Big Analytics Roundup (April 27, 2015)
In the news this week: ODP, Spark Summit and a culinary FAIL from IBM Watson.
MapR to ODP: Get Lost
On the MapR blog, CEO John Schroeder describes ODP as “a Hortonworks marketing vehicle that provides a graceful market exit for Greenplum Pivotal,” thus voicing thoughts shared by everyone not employed by Hortonworks and Pivotal. (Additional coverage here.) Schroeder notes that ODP adds a redundant layer of opaque pay-to-play governance, solves problems that don’t need solving and misdefines the Hadoop core in ways that serve the interests of Hortonworks.
Other than that, he’s for it.
In Datanami, Alex Woodie covers the “debate”, writing that ODP’s launch “effectively split the Hadoop community down the middle.” Eighteen paragraphs later, he notes that Cloudera and MapR support 75% of the Hadoop implementations. In other words, on one side we have Hadoop’s leaders and, on the other we have ODP.

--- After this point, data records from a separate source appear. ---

-- ==== Sys2Proof/Machine/Bits.lean ====
section
/-! DEFINITION. Bit fields, little-endian bytes, two's complement and sparse maps, used by every other file. -/

namespace Sys2Proof.Machine

/-- Bits [hi:lo] of a number, both bounds included (R8). -/
def fld (x hi lo : Nat) : Nat := (x >>> lo) % 2 ^ (hi - lo + 1)

/-- Division rounded up. -/
def cdiv (a b : Nat) : Nat := (a + b - 1) / b

/-- `x` rounded up to a multiple of `a`. -/
def alignUp (x a : Nat) : Nat := cdiv x a * a

/-- Saturating count of `w` bits. -/
def satAdd (w x n : Nat) : Nat := min (x + n) (2 ^ w - 1)

/-- Two's-complement reading of the low `w` bits. -/
def sx (w x : Nat) : Int :=
  let y := x % 2 ^ w
  if y < 2 ^ (w - 1) then (y : Int) else (y : Int) - (2 ^ w : Nat)

/-- Two's-complement code of `w` bits. -/
def toTwos (w : Nat) (i : Int) : Nat := (i % ((2 ^ w : Nat) : Int)).toNat

/-- `i` clamped to `lo` to `hi` inclusive. -/
def clampInt (lo hi i : Int) : Int := if i < lo then lo else if hi < i then hi else i

/-- floor(`i` · 2^`k`) for any integer `k`: the arithmetic shift of R105. -/
def shiftFloor (i k : Int) : Int :=
  match k with
  | .ofNat n => i * ((2 ^ n : Nat) : Int)
  | .negSucc n => i >>> (n + 1)

/-- The `n` bytes of a number, least significant first (R8). -/
def leBytes : Nat → Nat → List Byte
  | 0, _ => []
  | n + 1, x => BitVec.ofNat 8 x :: leBytes n (x / 256)

/-- The number that bytes spell, least significant first (R8). -/
def leNat : List Byte → Nat
  | [] => 0
  | b :: r => b.toNat + 256 * leNat r

/-- Bytes `off` to `off + n - 1` of a byte string; bytes past its end read 0. -/
def bytesAt (bs : List Byte) (off n : Nat) : List Byte :=
  let part := (bs.drop off).take n
  part ++ List.replicate (n - part.length) 0

/-- The little-endian number at an offset of a byte string. -/
def leAt (bs : List Byte) (off n : Nat) : Nat := leNat (bytesAt bs off n)

/-- The bytes of an ASCII text. -/
def ascii (t : String) : List Byte := t.toList.map fun c => BitVec.ofNat 8 c.toNat

/-- Exclusive OR of two byte strings of one length. -/
def xorBytes (a b : List Byte) : List Byte := List.zipWith (· ^^^ ·) a b

/-- A byte string is all zero. -/
def allZero (bs : List Byte) : Bool := bs.all (· == 0)

/-- Element `i` of a list, with a default. -/
def nth {α : Type} (d : α) : List α → Nat → α
  | [], _ => d
  | a :: _, 0 => a
  | _ :: r, i + 1 => nth d r i

/-- Replace element `i` of a list. -/
def setNth {α : Type} : List α → Nat → α → List α
  | [], _, _ => []
  | _ :: r, 0, v => v :: r
  | a :: r, i + 1, v => a :: setNth r i v

/-- Every pair of two lists, the first list outermost. -/
def pairs {α β : Type} (xs : List α) (ys : List β) : List (α × β) :=
  xs.flatMap fun x => ys.map fun y => (x, y)

/-- First element that satisfies a test, with its index counted from `i`. -/
def findFrom {α : Type} (p : α → Bool) : List α → Nat → Option Nat
  | [], _ => none
  | a :: r, i => if p a then some i else findFrom p r (i + 1)

/-- Put an element before the first of a larger key. -/
def insertBy {α : Type} (key : α → Nat) (x : α) : List α → List α
  | [] => [x]
  | y :: r => if key x < key y then x :: y :: r else y :: insertBy key x r

/-- A list by rising key; elements of one key keep their order. -/
def ascend {α : Type} (key : α → Nat) (l : List α) : List α := l.foldl (fun r x => insertBy key x r) []

/-- The part of a list split into pieces of `n`, with as many pieces as `fuel` allows. -/
def chunksOf {α : Type} (n : Nat) : Nat → List α → List (List α)
  | 0, _ => []
  | k + 1, xs => xs.take n :: chunksOf n k (xs.drop n)

/-! A sparse map: pairs of strictly rising keys, with no entry that equals the default. -/

/-- Value at a key; an unlisted key holds the default. -/
def sget {α : Type} (d : α) : List (Nat × α) → Nat → α
  | [], _ => d
  | (k, v) :: r, i => if i = k then v else sget d r i

/-- Put an entry before the first greater key. -/
def sins {α : Type} : List (Nat × α) → Nat → α → List (Nat × α)
  | [], i, v => [(i, v)]
  | (k, w) :: r, i, v => if i < k then (i, v) :: (k, w) :: r else (k, w) :: sins r i v

/-- Write a key, keeping the canonical form. -/
def sput {α : Type} [DecidableEq α] (d : α) (m : List (Nat × α)) (i : Nat) (v : α) : List (Nat × α) :=
  let r := m.filter fun kv => kv.1 != i
  if v = d then r else sins r i v

/-- Every key is above `b`, keys rise strictly, and no value is the default. -/
def swfFrom {α : Type} [DecidableEq α] (d : α) : Option Nat → List (Nat × α) → Bool
  | _, [] => true
  | b, (k, v) :: r =>
    (match b with
      | none => true
      | some j => decide (j < k)) && decide (v ≠ d) && swfFrom d (some k) r

/-- The canonical form of a sparse map. -/
def swf {α : Type} [DecidableEq α] (d : α) (m : List (Nat × α)) : Bool := swfFrom d none m

/-- Write consecutive keys from `i`. -/
def sputs {α : Type} [DecidableEq α] (d : α) (m : List (Nat × α)) (i : Nat) :
    List α → List (Nat × α)
  | [] => m
  | v :: r => sputs d (sput d m i v) (i + 1) r

/-- Read `n` consecutive keys from `i`. -/
def sgets {α : Type} (d : α) (m : List (Nat × α)) (i : Nat) : Nat → List α
  | 0 => []
  | n + 1 => sget d m i :: sgets d m (i + 1) n

/-- The keys from `lo` to `hi - 1` set to the default. -/
def sclear {α : Type} (m : List (Nat × α)) (lo hi : Nat) : List (Nat × α) :=
  m.filter fun kv => !(decide (lo ≤ kv.1) && decide (kv.1 < hi))

end Sys2Proof.Machine
end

Spark Summit 2015 Posts Agenda
The organizers of Spark Summit 2015, to be held in San Francisco June 15-17, have posted the agenda. Keynotes are still TBD. On the first two days there will be three tracks, one each targeting developers, data scientists and people like me who care mostly about applications. Among the presenters: NBC Universal, Netflix, Capital One, Beth Israel Deaconess, Edmunds.com, Shopify, OpenTable, AutoTrader, Uber, UnderArmour, Thomson Reuters, Salesforce.com and Duke University, thus demonstrating that Spark really is enterprise-ready.
Predixion Lands Cash?
Predixion Software announces a “D” Round, does not disclose amount. In other words, they’re still negotiating.
The “C” round 22 months ago drew $21 million.
Applications of Note
Bots that report on other bots.
Apache Spark Updates
At ComputerWeekly.com, Lindsay Clarke profiles Spark, gets it right.
Arush Kharbanda delivers an excellent guide to Spark Streaming for opensource.com.
The bloggers at Sematext say they see Spark Streaming displacing Storm. Hortonworks, are you listening?
On the Databricks blog:
- Reynold Xin summarizes recent Spark performance improvements.
- Ion Stoica and Vida Ha demonstrate analysis of Apache Access logs with Databricks Cloud.
- Daniel Darabos of Lynx Analytics touts LynxKite, a graph analytics solution that leverages Spark.
Kay Ewbank writes a positive review of Learning Spark, the recently released book by Holden Karau, et. al.
Kay Ousterhout et. al. test three workloads in Spark, conclude that performance is CPU-bound and not disk or network bound. (Republished in The Morning Paper).
The R Core Team has announced availability of R 3.2.0.
For those so inclined, the Mahout team has posted a guide to building an app in Mahout.
Google adds stream processing capabilities to BigQuery.
MapR releases on-demand training for Apache Drill.
Microsoft releases a free ebook on Azure Machine Learning. It’s nicely written.